WellSouth partner with Southern Rūnaka for Invercargill primary care service
Further strengthening the focus on equity in primary health care, WellSouth is partnering with Southern Rūnaka in the creation of a primary care service in Invercargill.
Hokonui Rūnanga, Waihōpai Rūnaka and Awarua Rūnaka and WellSouth Primary Health Network will work together to create a primary health service targeting unenrolled patients in Invercargill, particularly unenrolled Māori populations. The partnership will be based on a whānau-centred model of care, increasing access to primary care in the city.
WellSouth’s board of trustees approved in principle the development of a joint venture partnership at its May meeting. WellSouth management is working with Rūnaka representatives to develop a business case and make further arrangements for the primary care services.
“It’s a time of significant change in the health system in Aotearoa-New Zealand, and WellSouth and our partners see this as an opportunity to work together to improve access to care, starting with Invercargill,” says Andrew Swanson-Dobbs.
“This represents what we see as the future in healthcare: partnerships, collaboration and community connections, using our respective strengths and skills to provide the best care possible for our patients and whānau.”
“We are very much looking forward to working together and are grateful for the faith our partners have in us.”
While initially focused on delivering primary care services similar to those delivered by general practice and Māori health providers, the partners acknowledge the potential for the scope of service to expand to include other community-based services in the future.
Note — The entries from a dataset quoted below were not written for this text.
/-- No capacity is above `BS_MAX_BITS` (R121, R6). -/
theorem cap_le_bsMaxBits (v : Nat) : cap v ≤ Config.bsMaxBits :=
  blocks_all (P := fun bs => 8 * (bs.map RSBlock.data).sum ≤ Config.bsMaxBits)
    (by decide) (by decide) v

/-- No version has more codewords than `CW_MAX` (R121, R6). -/
theorem totalcw_le_cwMax (v : Nat) : totalcw v ≤ Config.cwMax :=
  blocks_all (P := fun bs => (bs.map RSBlock.total).sum ≤ Config.cwMax) (by decide) (by decide) v

theorem data_le_total {v : Nat} : ∀ b ∈ blocks v, b.data ≤ b.total :=
  blocks_all (P := fun bs => ∀ b ∈ bs, b.data ≤ b.total) (by decide) (by decide) v

/-! ### The assembled stream is canonical -/

theorem putItem_ok {v : Nat} {b : BitStore} {x : List Byte} (h : b.Ok)
    (hl : (putItem v b x).len ≤ Config.bsMaxBits) : (putItem v b x).Ok := by
  rw [putItem_len] at hl
  refine putBytes_ok _ (putbits_ok _ _ (putbits_ok _ _ h (by omega)) ?_) ?_
  · rw [putbits_len]; omega
  · rw [putbits_len, putbits_len]; omega

theorem putItems_ok {v : Nat} {items : List (List Byte)} {b : BitStore} (h : b.Ok)
    (hl : b.len + preLen items v ≤ Config.bsMaxBits) : (items.foldl (putItem v) b).Ok := by
  induction items generalizing b with
  | nil => exact h
  | cons x items ih =>
    simp only [preLen, List.map_cons, List.sum_cons] at hl ih
    refine ih (putItem_ok h ?_) ?_ <;> rw [putItem_len] <;> omega

theorem terminate_ok {v : Nat} {b : BitStore} (h : b.Ok) : (terminate v b).Ok := by
  unfold terminate
  split
  · exact putbits_ok _ _ h (Nat.le_trans ‹_› (cap_le_bsMaxBits v))
  · exact h

theorem alignByte_ok {b : BitStore} (h : b.Ok) : (alignByte b).Ok := by
  have hmax := h.lenMax
  simp only [Config.bsMaxBits] at hmax
  refine putbits_ok _ _ h ?_
  simp only [Config.bsMaxBits]
  omega

theorem padLoop_ok {v : Nat} (fuel k : Nat) {b : BitStore} (h : b.Ok) (h8 : b.len % 8 = 0) :
    (padLoop v fuel k b).Ok := by
  induction fuel generalizing k b with
  | zero => exact h
  | succ fuel ih =>
    simp only [padLoop]
    split
    · have hcap := cap_le_bsMaxBits v
      have hc : cap v = 8 * datacw v := rfl
      refine ih _ (putbits_ok _ _ h ?_) ?_
      · omega
      · rw [putbits_len]; omega
    · exact h

/-- A list that fits assembles to a canonical stream (R122, R31). -/
theorem streamOf_ok {items : List (List Byte)} {v : Nat} (h : preLen items v ≤ cap v) :
    (streamOf items v).Ok := by
  have hitems : (items.foldl (putItem v) bitsEmpty).Ok :=
    putItems_ok bitsEmpty_ok (by simpa [bitsEmpty] using h.trans (cap_le_bsMaxBits v))
  refine padLoop_ok _ _ (alignByte_ok (terminate_ok hitems)) ?_
  rw [alignByte_len]
  omega

/-! ### The number of codewords -/

/-- What index `m` of every list adds to the interleave. -/
theorem filterMap_index_length (m : Nat) (ls : List (List Byte)) :
    (ls.map fun l => min m l.length).sum + (ls.filterMap fun l => l[m]?).length =
      (ls.map fun l => min (m + 1) l.length).sum := by
  induction ls with
  | nil => rfl
  | cons l ls ih =>
    simp only [List.map_cons, List.sum_cons, List.filterMap_cons]
    by_cases hm : m < l.length
    · simp only [List.getElem?_eq_getElem hm, List.length_cons]
      omega
    · simp only [List.getElem?_eq_none (Nat.not_lt.mp hm)]
      omega

theorem interleave_upto_length (m : Nat) (ls : List (List Byte)) :
    ((List.range m).flatMap fun i => ls.filterMap fun l => l[i]?).length =
      (ls.map fun l => min m l.length).sum := by
  induction m with
  | zero => simp
  | succ m ih =>
    rw [List.range_succ, List.flatMap_append, List.length_append, ih, ← filterMap_index_length]
    simp

/-- The interleave has no more elements than its lists together (R127). -/
theorem interleave_length_le (ls : List (List Byte)) :
    (interleave ls).length ≤ (ls.map List.length).sum := by
  rw [interleave, interleave_upto_length]
  exact List.sum_le_sum fun l _ => Nat.min_le_right _ _

theorem ecOf_length (ec : Nat) (d : List Byte) : (ecOf ec d).length = ec := by
  have hrem : ((pmod (mkpoly d ec) (pgen ec)).getD []).length ≤ ec := by
    cases hp : pmod (mkpoly d ec) (pgen ec) with
    | none => exact Nat.zero_le _
    | some r =>
      have hlt := (pmod_length hp).1
      rw [pgen_length] at hlt
      exact Nat.le_of_lt_succ hlt
  simp only [ecOf, List.length_append, List.length_replicate]
  exact Nat.sub_add_cancel hrem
Hokonui Rūnanga manager Terry Nicholas says supporting the joint venture is a natural fit for the Rūnanga.
“It’s clear, we have to be future-focused - thinking about what health services our whānau and wider community need and how we can work together to deliver that care. This joint venture will be a platform on which to build broader and further-reaching health services in the future that meet our communities’ needs.”
Louise Fowler chair of Awarua Whānau Services and trustee of Te Rūnaka o Awarua Charitable Trust says: “ Through this partnership, we have an opportunity to not only pursue the aspirations and moemoeā of our tāua and kuia, both past and present , but support all our community in accessing and achieving hauora, for them and their whānau.”
Invercargill Primary Care Service
In February, WellSouth announced it planned to create a primary care service to supplement the general practice capacity currently available in Invercargill.
The new service will support patients who are not currently enrolled with a practice, providing access to care and the same funded programmes delivered at most other general practices.
A draft model of care for the new service is being created along with the business plan and WellSouth has begun recruiting staff for the primary care service. Rūnaka partners are supporting these efforts.
This new partnership follows the agreement signed in March with Southern health providers and the Murihiku and Araiteuru Papatipu Rūnaka, representing Māori from across Otago and Southland. That agreement renews health providers’ commitment to improve equity of access and health outcomes for Māori.
WellSouth chairman Dr Doug Hill says this new partnership in Invercargill is the spirit of that agreement in action and has the potential to make a genuine difference to Māori health outcomes in the Southern region.
“The new health reforms have made it clear that all primary health providers in a locality need to work more closely together to make healthcare more accessible, and the health system easier to navigate. As the leading provider of primary healthcare in the Southern locality, WellSouth is committed to working closely with iwi to make sure this happens.”